How to detect file path in a string of html codes

I need to read in a string of HTML codes using ajax and refactor every file path found in the string.
For example:
I need to detect "../../images/home.jpg"
And change it to "http://www.mywebsite.com/report/images/home.jpg".
I am actually doing a dashboard. Using iframe to display content in a dashboard cost me performance.
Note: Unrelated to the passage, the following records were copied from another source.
-- ==== Sys2Proof/Laws/State.lean ====
section
/-! SUPPORT. Sys2Proof/Laws/State.lean: one lemma per field of the device per update, so that no proof unfolds a record update; and what a
read of the updated part gives. -/

namespace Sys2Proof.Machine

open Sys2Proof

section
variable (s : Dev)

/-! `setReg` changes `regs` alone. -/

@[simp] theorem setReg_now (off : Nat) (w : Word) : (setReg s off w).now = s.now := by rfl
@[simp] theorem setReg_tOff (off : Nat) (w : Word) : (setReg s off w).tOff = s.tOff := by rfl
@[simp] theorem setReg_free (off : Nat) (w : Word) : (setReg s off w).free = s.free := by rfl
@[simp] theorem setReg_ms (off : Nat) (w : Word) : (setReg s off w).ms = s.ms := by rfl
@[simp] theorem setReg_cores (off : Nat) (w : Word) : (setReg s off w).cores = s.cores := by rfl
@[simp] theorem setReg_clusters (off : Nat) (w : Word) : (setReg s off w).clusters = s.clusters := by rfl
@[simp] theorem setReg_saved (off : Nat) (w : Word) : (setReg s off w).saved = s.saved := by rfl
@[simp] theorem setReg_rgn (off : Nat) (w : Word) : (setReg s off w).rgn = s.rgn := by rfl
@[simp] theorem setReg_todo (off : Nat) (w : Word) : (setReg s off w).todo = s.todo := by rfl
@[simp] theorem setReg_pgq (off : Nat) (w : Word) : (setReg s off w).pgq = s.pgq := by rfl
@[simp] theorem setReg_chans (off : Nat) (w : Word) : (setReg s off w).chans = s.chans := by rfl
@[simp] theorem setReg_cmds (off : Nat) (w : Word) : (setReg s off w).cmds = s.cmds := by rfl
@[simp] theorem setReg_nextKey (off : Nat) (w : Word) : (setReg s off w).nextKey = s.nextKey := by rfl
@[simp] theorem setReg_lastPlaced (off : Nat) (w : Word) : (setReg s off w).lastPlaced = s.lastPlaced := by rfl
@[simp] theorem setReg_ports (off : Nat) (w : Word) : (setReg s off w).ports = s.ports := by rfl
@[simp] theorem setReg_leaseEnd (off : Nat) (w : Word) : (setReg s off w).leaseEnd = s.leaseEnd := by rfl
@[simp] theorem setReg_leaseFresh (off : Nat) (w : Word) : (setReg s off w).leaseFresh = s.leaseFresh := by rfl
@[simp] theorem setReg_flt (off : Nat) (w : Word) : (setReg s off w).flt = s.flt := by rfl
@[simp] theorem setReg_bridle (off : Nat) (w : Word) : (setReg s off w).bridle = s.bridle := by rfl
@[simp] theorem setReg_selfTest (off : Nat) (w : Word) : (setReg s off w).selfTest = s.selfTest := by rfl
@[simp] theorem setReg_dlog (off : Nat) (w : Word) : (setReg s off w).dlog = s.dlog := by rfl
@[simp] theorem setReg_peerOut (off : Nat) (w : Word) : (setReg s off w).peerOut = s.peerOut := by rfl
@[simp] theorem setReg_obs (off : Nat) (w : Word) : (setReg s off w).obs = s.obs := by rfl
@[simp] theorem setReg_pins (off : Nat) (w : Word) : (setReg s off w).pins = s.pins := by rfl
@[simp] theorem setReg_tandem (off : Nat) (w : Word) : (setReg s off w).tandem = s.tandem := by rfl
@[simp] theorem setReg_bays (off : Nat) (w : Word) : (setReg s off w).bays = s.bays := by rfl
@[simp] theorem setReg_pw (off : Nat) (w : Word) : (setReg s off w).pw = s.pw := by rfl
@[simp] theorem setReg_su (off : Nat) (w : Word) : (setReg s off w).su = s.su := by rfl
@[simp] theorem setReg_mg (off : Nat) (w : Word) : (setReg s off w).mg = s.mg := by rfl
@[simp] theorem setReg_out (off : Nat) (w : Word) : (setReg s off w).out = s.out := by rfl

/-! `setF` changes `regs` alone. -/

@[simp] theorem setF_now (f : Fld) (v : Nat) : (setF s f v).now = s.now := by rfl
@[simp] theorem setF_tOff (f : Fld) (v : Nat) : (setF s f v).tOff = s.tOff := by rfl
@[simp] theorem setF_free (f : Fld) (v : Nat) : (setF s f v).free = s.free := by rfl
@[simp] theorem setF_ms (f : Fld) (v : Nat) : (setF s f v).ms = s.ms := by rfl
@[simp] theorem setF_cores (f : Fld) (v : Nat) : (setF s f v).cores = s.cores := by rfl
@[simp] theorem setF_clusters (f : Fld) (v : Nat) : (setF s f v).clusters = s.clusters := by rfl
@[simp] theorem setF_saved (f : Fld) (v : Nat) : (setF s f v).saved = s.saved := by rfl
@[simp] theorem setF_rgn (f : Fld) (v : Nat) : (setF s f v).rgn = s.rgn := by rfl
@[simp] theorem setF_todo (f : Fld) (v : Nat) : (setF s f v).todo = s.todo := by rfl
@[simp] theorem setF_pgq (f : Fld) (v : Nat) : (setF s f v).pgq = s.pgq := by rfl
@[simp] theorem setF_chans (f : Fld) (v : Nat) : (setF s f v).chans = s.chans := by rfl
@[simp] theorem setF_cmds (f : Fld) (v : Nat) : (setF s f v).cmds = s.cmds := by rfl
@[simp] theorem setF_nextKey (f : Fld) (v : Nat) : (setF s f v).nextKey = s.nextKey := by rfl
@[simp] theorem setF_lastPlaced (f : Fld) (v : Nat) : (setF s f v).lastPlaced = s.lastPlaced := by rfl
@[simp] theorem setF_ports (f : Fld) (v : Nat) : (setF s f v).ports = s.ports := by rfl
@[simp] theorem setF_leaseEnd (f : Fld) (v : Nat) : (setF s f v).leaseEnd = s.leaseEnd := by rfl
@[simp] theorem setF_leaseFresh (f : Fld) (v : Nat) : (setF s f v).leaseFresh = s.leaseFresh := by rfl
@[simp] theorem setF_flt (f : Fld) (v : Nat) : (setF s f v).flt = s.flt := by rfl
@[simp] theorem setF_bridle (f : Fld) (v : Nat) : (setF s f v).bridle = s.bridle := by rfl
@[simp] theorem setF_selfTest (f : Fld) (v : Nat) : (setF s f v).selfTest = s.selfTest := by rfl
@[simp] theorem setF_dlog (f : Fld) (v : Nat) : (setF s f v).dlog = s.dlog := by rfl
@[simp] theorem setF_peerOut (f : Fld) (v : Nat) : (setF s f v).peerOut = s.peerOut := by rfl
@[simp] theorem setF_obs (f : Fld) (v : Nat) : (setF s f v).obs = s.obs := by rfl
@[simp] theorem setF_pins (f : Fld) (v : Nat) : (setF s f v).pins = s.pins := by rfl
@[simp] theorem setF_tandem (f : Fld) (v : Nat) : (setF s f v).tandem = s.tandem := by rfl
@[simp] theorem setF_bays (f : Fld) (v : Nat) : (setF s f v).bays = s.bays := by rfl
@[simp] theorem setF_pw (f : Fld) (v : Nat) : (setF s f v).pw = s.pw := by rfl
@[simp] theorem setF_su (f : Fld) (v : Nat) : (setF s f v).su = s.su := by rfl
@[simp] theorem setF_mg (f : Fld) (v : Nat) : (setF s f v).mg = s.mg := by rfl
@[simp] theorem setF_out (f : Fld) (v : Nat) : (setF s f v).out = s.out := by rfl

/-! `satF` changes `regs` alone. -/

@[simp] theorem satF_now (f : Fld) (n : Nat) : (satF s f n).now = s.now := by rfl
@[simp] theorem satF_tOff (f : Fld) (n : Nat) : (satF s f n).tOff = s.tOff := by rfl
@[simp] theorem satF_free (f : Fld) (n : Nat) : (satF s f n).free = s.free := by rfl
@[simp] theorem satF_ms (f : Fld) (n : Nat) : (satF s f n).ms = s.ms := by rfl
@[simp] theorem satF_cores (f : Fld) (n : Nat) : (satF s f n).cores = s.cores := by rfl
@[simp] theorem satF_clusters (f : Fld) (n : Nat) : (satF s f n).clusters = s.clusters := by rfl
@[simp] theorem satF_saved (f : Fld) (n : Nat) : (satF s f n).saved = s.saved := by rfl
@[simp] theorem satF_rgn (f : Fld) (n : Nat) : (satF s f n).rgn = s.rgn := by rfl
@[simp] theorem satF_todo (f : Fld) (n : Nat) : (satF s f n).todo = s.todo := by rfl
@[simp] theorem satF_pgq (f : Fld) (n : Nat) : (satF s f n).pgq = s.pgq := by rfl
@[simp] theorem satF_chans (f : Fld) (n : Nat) : (satF s f n).chans = s.chans := by rfl
@[simp] theorem satF_cmds (f : Fld) (n : Nat) : (satF s f n).cmds = s.cmds := by rfl
@[simp] theorem satF_nextKey (f : Fld) (n : Nat) : (satF s f n).nextKey = s.nextKey := by rfl
@[simp] theorem satF_lastPlaced (f : Fld) (n : Nat) : (satF s f n).lastPlaced = s.lastPlaced := by rfl
@[simp] theorem satF_ports (f : Fld) (n : Nat) : (satF s f n).ports = s.ports := by rfl
@[simp] theorem satF_leaseEnd (f : Fld) (n : Nat) : (satF s f n).leaseEnd = s.leaseEnd := by rfl
@[simp] theorem satF_leaseFresh (f : Fld) (n : Nat) : (satF s f n).leaseFresh = s.leaseFresh := by rfl
@[simp] theorem satF_flt (f : Fld) (n : Nat) : (satF s f n).flt = s.flt := by rfl
@[simp] theorem satF_bridle (f : Fld) (n : Nat) : (satF s f n).bridle = s.bridle := by rfl
@[simp] theorem satF_selfTest (f : Fld) (n : Nat) : (satF s f n).selfTest = s.selfTest := by rfl
@[simp] theorem satF_dlog (f : Fld) (n : Nat) : (satF s f n).dlog = s.dlog := by rfl
@[simp] theorem satF_peerOut (f : Fld) (n : Nat) : (satF s f n).peerOut = s.peerOut := by rfl
@[simp] theorem satF_obs (f : Fld) (n : Nat) : (satF s f n).obs = s.obs := by rfl
@[simp] theorem satF_pins (f : Fld) (n : Nat) : (satF s f n).pins = s.pins := by rfl
@[simp] theorem satF_tandem (f : Fld) (n : Nat) : (satF s f n).tandem = s.tandem := by rfl
@[simp] theorem satF_bays (f : Fld) (n : Nat) : (satF s f n).bays = s.bays := by rfl
@[simp] theorem satF_pw (f : Fld) (n : Nat) : (satF s f n).pw = s.pw := by rfl
@[simp] theorem satF_su (f : Fld) (n : Nat) : (satF s f n).su = s.su := by rfl
@[simp] theorem satF_mg (f : Fld) (n : Nat) : (satF s f n).mg = s.mg := by rfl
@[simp] theorem satF_out (f : Fld) (n : Nat) : (satF s f n).out = s.out := by rfl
In order to not use iframe, I intend to read in the string of html codes of the targeted URL. But the only factor here is that if the filepath of any images, javascript or css are not absolute path, my dashboard will not be able to display.
Please give your thoughts in how you would detect file path within a string of html codes or is there any existing library that you know of.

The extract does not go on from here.